What this task involves: Report every line of the listing below in which the string "hlen" occurs.

━━━━━ Material provided

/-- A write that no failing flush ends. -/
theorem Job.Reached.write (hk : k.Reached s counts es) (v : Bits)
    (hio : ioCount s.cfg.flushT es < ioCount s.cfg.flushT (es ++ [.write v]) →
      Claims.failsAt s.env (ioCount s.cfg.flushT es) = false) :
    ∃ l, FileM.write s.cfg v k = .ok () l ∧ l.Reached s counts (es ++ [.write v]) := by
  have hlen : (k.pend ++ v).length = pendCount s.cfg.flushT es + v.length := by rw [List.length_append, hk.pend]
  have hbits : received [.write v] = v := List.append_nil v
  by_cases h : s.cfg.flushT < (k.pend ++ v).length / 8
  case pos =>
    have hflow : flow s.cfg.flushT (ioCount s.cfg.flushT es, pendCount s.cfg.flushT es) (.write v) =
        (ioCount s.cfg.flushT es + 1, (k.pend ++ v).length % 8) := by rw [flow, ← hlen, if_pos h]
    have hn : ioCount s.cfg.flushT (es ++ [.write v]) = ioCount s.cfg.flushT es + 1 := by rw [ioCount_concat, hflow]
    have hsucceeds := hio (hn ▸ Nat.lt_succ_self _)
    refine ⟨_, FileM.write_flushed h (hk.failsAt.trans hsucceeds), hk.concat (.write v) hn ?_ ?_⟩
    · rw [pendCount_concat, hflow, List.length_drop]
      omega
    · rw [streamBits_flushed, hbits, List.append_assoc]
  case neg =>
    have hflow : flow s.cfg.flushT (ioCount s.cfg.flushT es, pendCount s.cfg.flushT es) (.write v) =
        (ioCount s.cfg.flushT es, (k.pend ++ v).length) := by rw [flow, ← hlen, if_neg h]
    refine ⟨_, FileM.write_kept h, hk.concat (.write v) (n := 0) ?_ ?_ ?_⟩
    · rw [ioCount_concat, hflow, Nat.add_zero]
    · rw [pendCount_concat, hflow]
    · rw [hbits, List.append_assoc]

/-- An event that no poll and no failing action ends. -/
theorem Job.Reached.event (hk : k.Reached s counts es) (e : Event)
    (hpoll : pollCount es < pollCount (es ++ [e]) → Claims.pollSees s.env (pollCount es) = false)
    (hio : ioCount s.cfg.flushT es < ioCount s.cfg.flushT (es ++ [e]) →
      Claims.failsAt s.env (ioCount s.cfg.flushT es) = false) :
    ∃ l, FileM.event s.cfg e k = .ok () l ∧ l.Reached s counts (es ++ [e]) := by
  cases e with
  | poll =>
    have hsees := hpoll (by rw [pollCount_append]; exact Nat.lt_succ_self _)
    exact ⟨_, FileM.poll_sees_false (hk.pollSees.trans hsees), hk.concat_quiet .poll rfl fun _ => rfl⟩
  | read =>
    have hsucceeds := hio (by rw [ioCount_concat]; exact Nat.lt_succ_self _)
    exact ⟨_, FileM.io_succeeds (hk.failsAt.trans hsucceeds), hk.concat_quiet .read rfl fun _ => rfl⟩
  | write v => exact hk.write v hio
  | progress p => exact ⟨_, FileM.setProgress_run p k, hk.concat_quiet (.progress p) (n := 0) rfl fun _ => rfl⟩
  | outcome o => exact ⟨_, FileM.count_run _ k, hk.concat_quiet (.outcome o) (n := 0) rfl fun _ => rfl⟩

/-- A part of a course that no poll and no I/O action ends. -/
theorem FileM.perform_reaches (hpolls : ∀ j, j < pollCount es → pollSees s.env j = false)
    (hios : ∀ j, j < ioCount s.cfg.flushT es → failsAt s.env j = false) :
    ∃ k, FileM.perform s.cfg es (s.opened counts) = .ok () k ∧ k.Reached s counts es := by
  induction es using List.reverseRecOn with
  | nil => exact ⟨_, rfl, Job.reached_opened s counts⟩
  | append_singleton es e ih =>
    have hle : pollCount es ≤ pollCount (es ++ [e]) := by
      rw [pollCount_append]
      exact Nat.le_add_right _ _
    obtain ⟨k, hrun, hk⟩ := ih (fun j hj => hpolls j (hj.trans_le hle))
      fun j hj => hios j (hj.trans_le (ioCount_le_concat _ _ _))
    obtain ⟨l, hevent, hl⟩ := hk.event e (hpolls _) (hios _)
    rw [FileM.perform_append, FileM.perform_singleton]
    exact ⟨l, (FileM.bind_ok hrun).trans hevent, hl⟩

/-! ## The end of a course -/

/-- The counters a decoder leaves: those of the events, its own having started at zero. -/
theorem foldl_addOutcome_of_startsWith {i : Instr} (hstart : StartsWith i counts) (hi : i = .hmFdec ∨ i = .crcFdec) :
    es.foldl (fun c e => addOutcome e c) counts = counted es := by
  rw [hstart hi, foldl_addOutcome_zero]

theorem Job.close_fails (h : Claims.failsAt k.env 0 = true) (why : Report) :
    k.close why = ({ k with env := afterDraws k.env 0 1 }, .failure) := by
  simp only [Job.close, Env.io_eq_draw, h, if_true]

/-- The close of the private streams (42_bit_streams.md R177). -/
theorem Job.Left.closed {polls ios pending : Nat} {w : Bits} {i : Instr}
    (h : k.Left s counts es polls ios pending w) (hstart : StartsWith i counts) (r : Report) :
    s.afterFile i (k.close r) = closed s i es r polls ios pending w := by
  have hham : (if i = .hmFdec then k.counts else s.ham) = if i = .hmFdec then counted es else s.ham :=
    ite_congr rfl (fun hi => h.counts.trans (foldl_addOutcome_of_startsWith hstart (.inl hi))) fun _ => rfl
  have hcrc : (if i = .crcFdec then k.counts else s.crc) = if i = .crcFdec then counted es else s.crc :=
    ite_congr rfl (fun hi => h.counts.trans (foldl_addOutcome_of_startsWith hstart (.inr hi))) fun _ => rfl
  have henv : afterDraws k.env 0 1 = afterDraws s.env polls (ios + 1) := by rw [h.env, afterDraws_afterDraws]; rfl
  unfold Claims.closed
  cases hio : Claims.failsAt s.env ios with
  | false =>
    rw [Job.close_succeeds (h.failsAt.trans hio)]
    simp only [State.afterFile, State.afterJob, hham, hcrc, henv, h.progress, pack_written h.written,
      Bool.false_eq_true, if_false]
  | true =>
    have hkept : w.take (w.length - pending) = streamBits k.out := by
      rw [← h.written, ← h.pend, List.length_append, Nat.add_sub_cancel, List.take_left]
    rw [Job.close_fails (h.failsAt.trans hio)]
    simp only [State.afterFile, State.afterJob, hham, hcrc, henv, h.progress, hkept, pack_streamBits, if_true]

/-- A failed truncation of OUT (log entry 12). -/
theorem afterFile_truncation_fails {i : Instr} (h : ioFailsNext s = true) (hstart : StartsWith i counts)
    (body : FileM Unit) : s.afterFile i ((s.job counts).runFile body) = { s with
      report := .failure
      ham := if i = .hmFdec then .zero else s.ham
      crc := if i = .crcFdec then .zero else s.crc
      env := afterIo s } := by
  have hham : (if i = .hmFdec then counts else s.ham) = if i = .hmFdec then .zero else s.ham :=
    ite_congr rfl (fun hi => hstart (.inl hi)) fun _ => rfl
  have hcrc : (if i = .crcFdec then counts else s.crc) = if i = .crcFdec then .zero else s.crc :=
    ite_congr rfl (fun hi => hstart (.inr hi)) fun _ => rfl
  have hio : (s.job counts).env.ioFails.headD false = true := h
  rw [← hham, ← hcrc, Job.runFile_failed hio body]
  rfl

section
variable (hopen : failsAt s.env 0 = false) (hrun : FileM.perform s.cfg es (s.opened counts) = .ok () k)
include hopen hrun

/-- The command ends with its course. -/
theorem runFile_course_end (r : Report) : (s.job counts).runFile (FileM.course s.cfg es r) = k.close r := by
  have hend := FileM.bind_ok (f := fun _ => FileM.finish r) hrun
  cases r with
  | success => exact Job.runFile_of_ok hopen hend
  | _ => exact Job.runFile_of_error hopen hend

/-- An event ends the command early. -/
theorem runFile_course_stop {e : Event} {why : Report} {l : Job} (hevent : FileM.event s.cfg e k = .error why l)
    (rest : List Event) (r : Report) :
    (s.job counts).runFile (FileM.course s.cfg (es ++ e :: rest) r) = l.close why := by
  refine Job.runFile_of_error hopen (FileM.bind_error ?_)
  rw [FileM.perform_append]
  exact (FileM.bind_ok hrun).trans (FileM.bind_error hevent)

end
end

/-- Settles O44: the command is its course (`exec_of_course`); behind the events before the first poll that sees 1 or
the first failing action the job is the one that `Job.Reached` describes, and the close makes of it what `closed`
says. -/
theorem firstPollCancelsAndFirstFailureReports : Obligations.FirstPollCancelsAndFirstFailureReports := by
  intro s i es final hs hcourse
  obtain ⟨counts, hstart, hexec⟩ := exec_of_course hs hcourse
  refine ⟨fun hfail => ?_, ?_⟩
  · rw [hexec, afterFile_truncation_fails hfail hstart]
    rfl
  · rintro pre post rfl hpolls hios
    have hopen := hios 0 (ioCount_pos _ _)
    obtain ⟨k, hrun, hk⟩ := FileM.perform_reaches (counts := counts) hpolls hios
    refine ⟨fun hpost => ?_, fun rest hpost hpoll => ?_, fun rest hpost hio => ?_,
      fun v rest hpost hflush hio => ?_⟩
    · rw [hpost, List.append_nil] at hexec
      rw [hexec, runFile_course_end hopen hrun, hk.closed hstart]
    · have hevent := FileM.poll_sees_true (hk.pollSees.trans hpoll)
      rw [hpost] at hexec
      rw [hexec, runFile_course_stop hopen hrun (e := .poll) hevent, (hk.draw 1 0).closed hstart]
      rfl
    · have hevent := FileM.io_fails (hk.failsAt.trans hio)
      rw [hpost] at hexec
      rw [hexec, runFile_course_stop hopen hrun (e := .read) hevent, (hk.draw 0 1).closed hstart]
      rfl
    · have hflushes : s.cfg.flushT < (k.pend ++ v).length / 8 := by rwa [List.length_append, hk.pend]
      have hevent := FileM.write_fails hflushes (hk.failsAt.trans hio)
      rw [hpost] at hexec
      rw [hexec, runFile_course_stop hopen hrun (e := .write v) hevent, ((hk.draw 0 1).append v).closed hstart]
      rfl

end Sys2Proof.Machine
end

━━━━━━━━━━

Expected answer:
  have hlen : (k.pend ++ v).length = pendCount s.cfg.flushT es + v.length := by rw [List.length_append, hk.pend]
        (ioCount s.cfg.flushT es + 1, (k.pend ++ v).length % 8) := by rw [flow, ← hlen, if_pos h]
        (ioCount s.cfg.flushT es, (k.pend ++ v).length) := by rw [flow, ← hlen, if_neg h]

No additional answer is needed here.